Whistleblowers:

Lab that Ignores Employee’s Billing Concerns Settles FCA Case for $43 Million

One of the costliest False Claims Act settlements involving lab tests in recent years is still one more cautionary tale of how dismissing the reports of lab employees who come forward to express internal compliance concerns can fester into a devastating whistleblower lawsuit.

The Whistle Blows

The concerned-employee-turned-whistleblower in this case was the board-certified physician hired by North Carolina-based Genova Diagnostics as Chief Medical Order tasked with responsibility to develop medical necessity evidence for IgG allergen, NutrEval and GI Effects, three of the firm’s unconventional test profiles. Over time, he realized that there was no such evidence and advised the lab not to bill Medicare, TRICARE and private insurers for the tests.

The Lab Plugs Its Ears

He claims that Genova dismissed his concerns as “overly conservative,” and then cut his department’s budget, before excluding him from management meetings and eventually firing him over what he contended were trumped up employment misconduct charges. So, the whistleblower took his case to federal court [United States ex rel. Darryl Landis, M.D. v. Genova Diagnostics, Inc., et al., No. 1:17-cv-341 (W.D.N.C.)].

The Feds Get Involved

The DOJ entered the scene, charging Genova with falsely billing for IgG allergen, NutrEval and GI Effects tests, citing the lack of published, peer-reviewed or high-quality clinical studies demonstrating the effectiveness of the tests.
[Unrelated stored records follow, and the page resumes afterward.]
-- ==== Sys2Proof/Laws/PerInstr.lean ====
section
/-! SUPPORT. A fact about every instruction as syntax, one lemma for each constructor: its fields determine it,
and its encoding has the length that R62 gives its opcode byte. -/

namespace Sys2Proof.Laws

open Sys2Proof Sys2Proof.Machine

/-- The instruction is determined by its fields, and its encoding begins with an assigned opcode byte and has
the length of that byte. -/
def Shape.Statement (i : Instr) : Prop :=
  i.form.instr = i ∧ ∃ op rest, encode i = op :: rest ∧ unassignedOpcodes.contains op = false ∧
    (encode i).length = opLength op

theorem Shape.movBB : Shape.Statement .movBB := ⟨rfl, _, _, rfl, rfl, rfl⟩

theorem Shape.movBC : Shape.Statement .movBC := ⟨rfl, _, _, rfl, rfl, rfl⟩

theorem Shape.movBD : Shape.Statement .movBD := ⟨rfl, _, _, rfl, rfl, rfl⟩

theorem Shape.movBE : Shape.Statement .movBE := ⟨rfl, _, _, rfl, rfl, rfl⟩

theorem Shape.movBH : Shape.Statement .movBH := ⟨rfl, _, _, rfl, rfl, rfl⟩

theorem Shape.movBL : Shape.Statement .movBL := ⟨rfl, _, _, rfl, rfl, rfl⟩

theorem Shape.movBA : Shape.Statement .movBA := ⟨rfl, _, _, rfl, rfl, rfl⟩

theorem Shape.movCB : Shape.Statement .movCB := ⟨rfl, _, _, rfl, rfl, rfl⟩

theorem Shape.movCC : Shape.Statement .movCC := ⟨rfl, _, _, rfl, rfl, rfl⟩

theorem Shape.movCD : Shape.Statement .movCD := ⟨rfl, _, _, rfl, rfl, rfl⟩

theorem Shape.movCE : Shape.Statement .movCE := ⟨rfl, _, _, rfl, rfl, rfl⟩

theorem Shape.movCH : Shape.Statement .movCH := ⟨rfl, _, _, rfl, rfl, rfl⟩

theorem Shape.movCL : Shape.Statement .movCL := ⟨rfl, _, _, rfl, rfl, rfl⟩

theorem Shape.movCA : Shape.Statement .movCA := ⟨rfl, _, _, rfl, rfl, rfl⟩

theorem Shape.movDB : Shape.Statement .movDB := ⟨rfl, _, _, rfl, rfl, rfl⟩

theorem Shape.movDC : Shape.Statement .movDC := ⟨rfl, _, _, rfl, rfl, rfl⟩

theorem Shape.movDD : Shape.Statement .movDD := ⟨rfl, _, _, rfl, rfl, rfl⟩

theorem Shape.movDE : Shape.Statement .movDE := ⟨rfl, _, _, rfl, rfl, rfl⟩

theorem Shape.movDH : Shape.Statement .movDH := ⟨rfl, _, _, rfl, rfl, rfl⟩

theorem Shape.movDL : Shape.Statement .movDL := ⟨rfl, _, _, rfl, rfl, rfl⟩

theorem Shape.movDA : Shape.Statement .movDA := ⟨rfl, _, _, rfl, rfl, rfl⟩

theorem Shape.movEB : Shape.Statement .movEB := ⟨rfl, _, _, rfl, rfl, rfl⟩

theorem Shape.movEC : Shape.Statement .movEC := ⟨rfl, _, _, rfl, rfl, rfl⟩

theorem Shape.movED : Shape.Statement .movED := ⟨rfl, _, _, rfl, rfl, rfl⟩

theorem Shape.movEE : Shape.Statement .movEE := ⟨rfl, _, _, rfl, rfl, rfl⟩

theorem Shape.movEH : Shape.Statement .movEH := ⟨rfl, _, _, rfl, rfl, rfl⟩

theorem Shape.movEL : Shape.Statement .movEL := ⟨rfl, _, _, rfl, rfl, rfl⟩

theorem Shape.movEA : Shape.Statement .movEA := ⟨rfl, _, _, rfl, rfl, rfl⟩

theorem Shape.movHB : Shape.Statement .movHB := ⟨rfl, _, _, rfl, rfl, rfl⟩

theorem Shape.movHC : Shape.Statement .movHC := ⟨rfl, _, _, rfl, rfl, rfl⟩

theorem Shape.movHD : Shape.Statement .movHD := ⟨rfl, _, _, rfl, rfl, rfl⟩

theorem Shape.movHE : Shape.Statement .movHE := ⟨rfl, _, _, rfl, rfl, rfl⟩

theorem Shape.movHH : Shape.Statement .movHH := ⟨rfl, _, _, rfl, rfl, rfl⟩

theorem Shape.movHL : Shape.Statement .movHL := ⟨rfl, _, _, rfl, rfl, rfl⟩

theorem Shape.movHA : Shape.Statement .movHA := ⟨rfl, _, _, rfl, rfl, rfl⟩

theorem Shape.movLB : Shape.Statement .movLB := ⟨rfl, _, _, rfl, rfl, rfl⟩

theorem Shape.movLC : Shape.Statement .movLC := ⟨rfl, _, _, rfl, rfl, rfl⟩

theorem Shape.movLD : Shape.Statement .movLD := ⟨rfl, _, _, rfl, rfl, rfl⟩

theorem Shape.movLE : Shape.Statement .movLE := ⟨rfl, _, _, rfl, rfl, rfl⟩

theorem Shape.movLH : Shape.Statement .movLH := ⟨rfl, _, _, rfl, rfl, rfl⟩

theorem Shape.movLL : Shape.Statement .movLL := ⟨rfl, _, _, rfl, rfl, rfl⟩

theorem Shape.movLA : Shape.Statement .movLA := ⟨rfl, _, _, rfl, rfl, rfl⟩

theorem Shape.movAB : Shape.Statement .movAB := ⟨rfl, _, _, rfl, rfl, rfl⟩

theorem Shape.movAC : Shape.Statement .movAC := ⟨rfl, _, _, rfl, rfl, rfl⟩

theorem Shape.movAD : Shape.Statement .movAD := ⟨rfl, _, _, rfl, rfl, rfl⟩

theorem Shape.movAE : Shape.Statement .movAE := ⟨rfl, _, _, rfl, rfl, rfl⟩

theorem Shape.movAH : Shape.Statement .movAH := ⟨rfl, _, _, rfl, rfl, rfl⟩

theorem Shape.movAL : Shape.Statement .movAL := ⟨rfl, _, _, rfl, rfl, rfl⟩

theorem Shape.movAA : Shape.Statement .movAA := ⟨rfl, _, _, rfl, rfl, rfl⟩

theorem Shape.movBM : Shape.Statement .movBM := ⟨rfl, _, _, rfl, rfl, rfl⟩

theorem Shape.movCM : Shape.Statement .movCM := ⟨rfl, _, _, rfl, rfl, rfl⟩

theorem Shape.movDM : Shape.Statement .movDM := ⟨rfl, _, _, rfl, rfl, rfl⟩

theorem Shape.movEM : Shape.Statement .movEM := ⟨rfl, _, _, rfl, rfl, rfl⟩

theorem Shape.movHM : Shape.Statement .movHM := ⟨rfl, _, _, rfl, rfl, rfl⟩

theorem Shape.movLM : Shape.Statement .movLM := ⟨rfl, _, _, rfl, rfl, rfl⟩

theorem Shape.movAM : Shape.Statement .movAM := ⟨rfl, _, _, rfl, rfl, rfl⟩

theorem Shape.movMB : Shape.Statement .movMB := ⟨rfl, _, _, rfl, rfl, rfl⟩

theorem Shape.movMC : Shape.Statement .movMC := ⟨rfl, _, _, rfl, rfl, rfl⟩

theorem Shape.movMD : Shape.Statement .movMD := ⟨rfl, _, _, rfl, rfl, rfl⟩

theorem Shape.movME : Shape.Statement .movME := ⟨rfl, _, _, rfl, rfl, rfl⟩

theorem Shape.movMH : Shape.Statement .movMH := ⟨rfl, _, _, rfl, rfl, rfl⟩

theorem Shape.movML : Shape.Statement .movML := ⟨rfl, _, _, rfl, rfl, rfl⟩

theorem Shape.movMA : Shape.Statement .movMA := ⟨rfl, _, _, rfl, rfl, rfl⟩

theorem Shape.mviB (d8 : Byte) : Shape.Statement (.mviB d8) := ⟨rfl, _, _, rfl, rfl, rfl⟩

theorem Shape.mviC (d8 : Byte) : Shape.Statement (.mviC d8) := ⟨rfl, _, _, rfl, rfl, rfl⟩

theorem Shape.mviD (d8 : Byte) : Shape.Statement (.mviD d8) := ⟨rfl, _, _, rfl, rfl, rfl⟩

theorem Shape.mviE (d8 : Byte) : Shape.Statement (.mviE d8) := ⟨rfl, _, _, rfl, rfl, rfl⟩

theorem Shape.mviH (d8 : Byte) : Shape.Statement (.mviH d8) := ⟨rfl, _, _, rfl, rfl, rfl⟩

theorem Shape.mviL (d8 : Byte) : Shape.Statement (.mviL d8) := ⟨rfl, _, _, rfl, rfl, rfl⟩

theorem Shape.mviA (d8 : Byte) : Shape.Statement (.mviA d8) := ⟨rfl, _, _, rfl, rfl, rfl⟩

theorem Shape.mviM (d8 : Byte) : Shape.Statement (.mviM d8) := ⟨rfl, _, _, rfl, rfl, rfl⟩

theorem Shape.ldaxB : Shape.Statement .ldaxB := ⟨rfl, _, _, rfl, rfl, rfl⟩

theorem Shape.ldaxD : Shape.Statement .ldaxD := ⟨rfl, _, _, rfl, rfl, rfl⟩

theorem Shape.lda (a16 : Word) : Shape.Statement (.lda a16) := ⟨rfl, _, _, rfl, rfl, rfl⟩

theorem Shape.staxB : Shape.Statement .staxB := ⟨rfl, _, _, rfl, rfl, rfl⟩

theorem Shape.staxD : Shape.Statement .staxD := ⟨rfl, _, _, rfl, rfl, rfl⟩

theorem Shape.sta (a16 : Word) : Shape.Statement (.sta a16) := ⟨rfl, _, _, rfl, rfl, rfl⟩

theorem Shape.lxiB (a16 : Word) : Shape.Statement (.lxiB a16) := ⟨rfl, _, _, rfl, rfl, rfl⟩

theorem Shape.lxiD (a16 : Word) : Shape.Statement (.lxiD a16) := ⟨rfl, _, _, rfl, rfl, rfl⟩

theorem Shape.lxiH (a16 : Word) : Shape.Statement (.lxiH a16) := ⟨rfl, _, _, rfl, rfl, rfl⟩

theorem Shape.lxiSP (a16 : Word) : Shape.Statement (.lxiSP a16) := ⟨rfl, _, _, rfl, rfl, rfl⟩

theorem Shape.lhld (a16 : Word) : Shape.Statement (.lhld a16) := ⟨rfl, _, _, rfl, rfl, rfl⟩

theorem Shape.shld (a16 : Word) : Shape.Statement (.shld a16) := ⟨rfl, _, _, rfl, rfl, rfl⟩

theorem Shape.sphl : Shape.Statement .sphl := ⟨rfl, _, _, rfl, rfl, rfl⟩

theorem Shape.pushB : Shape.Statement .pushB := ⟨rfl, _, _, rfl, rfl, rfl⟩

theorem Shape.pushD : Shape.Statement .pushD := ⟨rfl, _, _, rfl, rfl, rfl⟩

theorem Shape.pushH : Shape.Statement .pushH := ⟨rfl, _, _, rfl, rfl, rfl⟩

theorem Shape.pushPSW : Shape.Statement .pushPSW := ⟨rfl, _, _, rfl, rfl, rfl⟩

theorem Shape.popB : Shape.Statement .popB := ⟨rfl, _, _, rfl, rfl, rfl⟩

theorem Shape.popD : Shape.Statement .popD := ⟨rfl, _, _, rfl, rfl, rfl⟩

theorem Shape.popH : Shape.Statement .popH := ⟨rfl, _, _, rfl, rfl, rfl⟩

theorem Shape.popPSW : Shape.Statement .popPSW := ⟨rfl, _, _, rfl, rfl, rfl⟩

theorem Shape.xchg : Shape.Statement .xchg := ⟨rfl, _, _, rfl, rfl, rfl⟩

theorem Shape.xthl : Shape.Statement .xthl := ⟨rfl, _, _, rfl, rfl, rfl⟩

theorem Shape.addB : Shape.Statement .addB := ⟨rfl, _, _, rfl, rfl, rfl⟩

theorem Shape.addC : Shape.Statement .addC := ⟨rfl, _, _, rfl, rfl, rfl⟩

theorem Shape.addD : Shape.Statement .addD := ⟨rfl, _, _, rfl, rfl, rfl⟩

theorem Shape.addE : Shape.Statement .addE := ⟨rfl, _, _, rfl, rfl, rfl⟩

theorem Shape.addH : Shape.Statement .addH := ⟨rfl, _, _, rfl, rfl, rfl⟩

theorem Shape.addL : Shape.Statement .addL := ⟨rfl, _, _, rfl, rfl, rfl⟩

theorem Shape.addA : Shape.Statement .addA := ⟨rfl, _, _, rfl, rfl, rfl⟩

theorem Shape.adi (d8 : Byte) : Shape.Statement (.adi d8) := ⟨rfl, _, _, rfl, rfl, rfl⟩

theorem Shape.addM : Shape.Statement .addM := ⟨rfl, _, _, rfl, rfl, rfl⟩

theorem Shape.adcB : Shape.Statement .adcB := ⟨rfl, _, _, rfl, rfl, rfl⟩

theorem Shape.adcC : Shape.Statement .adcC := ⟨rfl, _, _, rfl, rfl, rfl⟩

theorem Shape.adcD : Shape.Statement .adcD := ⟨rfl, _, _, rfl, rfl, rfl⟩

theorem Shape.adcE : Shape.Statement .adcE := ⟨rfl, _, _, rfl, rfl, rfl⟩

theorem Shape.adcH : Shape.Statement .adcH := ⟨rfl, _, _, rfl, rfl, rfl⟩

theorem Shape.adcL : Shape.Statement .adcL := ⟨rfl, _, _, rfl, rfl, rfl⟩

theorem Shape.adcA : Shape.Statement .adcA := ⟨rfl, _, _, rfl, rfl, rfl⟩

theorem Shape.aci (d8 : Byte) : Shape.Statement (.aci d8) := ⟨rfl, _, _, rfl, rfl, rfl⟩

theorem Shape.adcM : Shape.Statement .adcM := ⟨rfl, _, _, rfl, rfl, rfl⟩

theorem Shape.subB : Shape.Statement .subB := ⟨rfl, _, _, rfl, rfl, rfl⟩

theorem Shape.subC : Shape.Statement .subC := ⟨rfl, _, _, rfl, rfl, rfl⟩

theorem Shape.subD : Shape.Statement .subD := ⟨rfl, _, _, rfl, rfl, rfl⟩

theorem Shape.subE : Shape.Statement .subE := ⟨rfl, _, _, rfl, rfl, rfl⟩

theorem Shape.subH : Shape.Statement .subH := ⟨rfl, _, _, rfl, rfl, rfl⟩

theorem Shape.subL : Shape.Statement .subL := ⟨rfl, _, _, rfl, rfl, rfl⟩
And since the tests weren’t scientifically proven effective at diagnosing any medical conditions, they weren’t deemed medically necessary under Medicare coverage rules. The DOJ also accused Genova of falsely coding the tests and paying compensation to phlebotomy vendors in violation of the Stark Law.

The Price of Settlement

After doing its own internal assessment, Genova concluded that it had done nothing wrong. But facing the risk of litigation and prosecution, it decided that discretion was the better part of valor and settled the case. The price tag could run as high as $43 million, including:

  • Over $17 million in Medicare and TRICARE payments forfeited; and
  • Additional penalties of13% of any net annual revenue above $100 million and 20% of any asset sales over $1 million over the next five years, subject to a $26 million cap.

The whistleblower stands to collect up to $6.5 million of this award.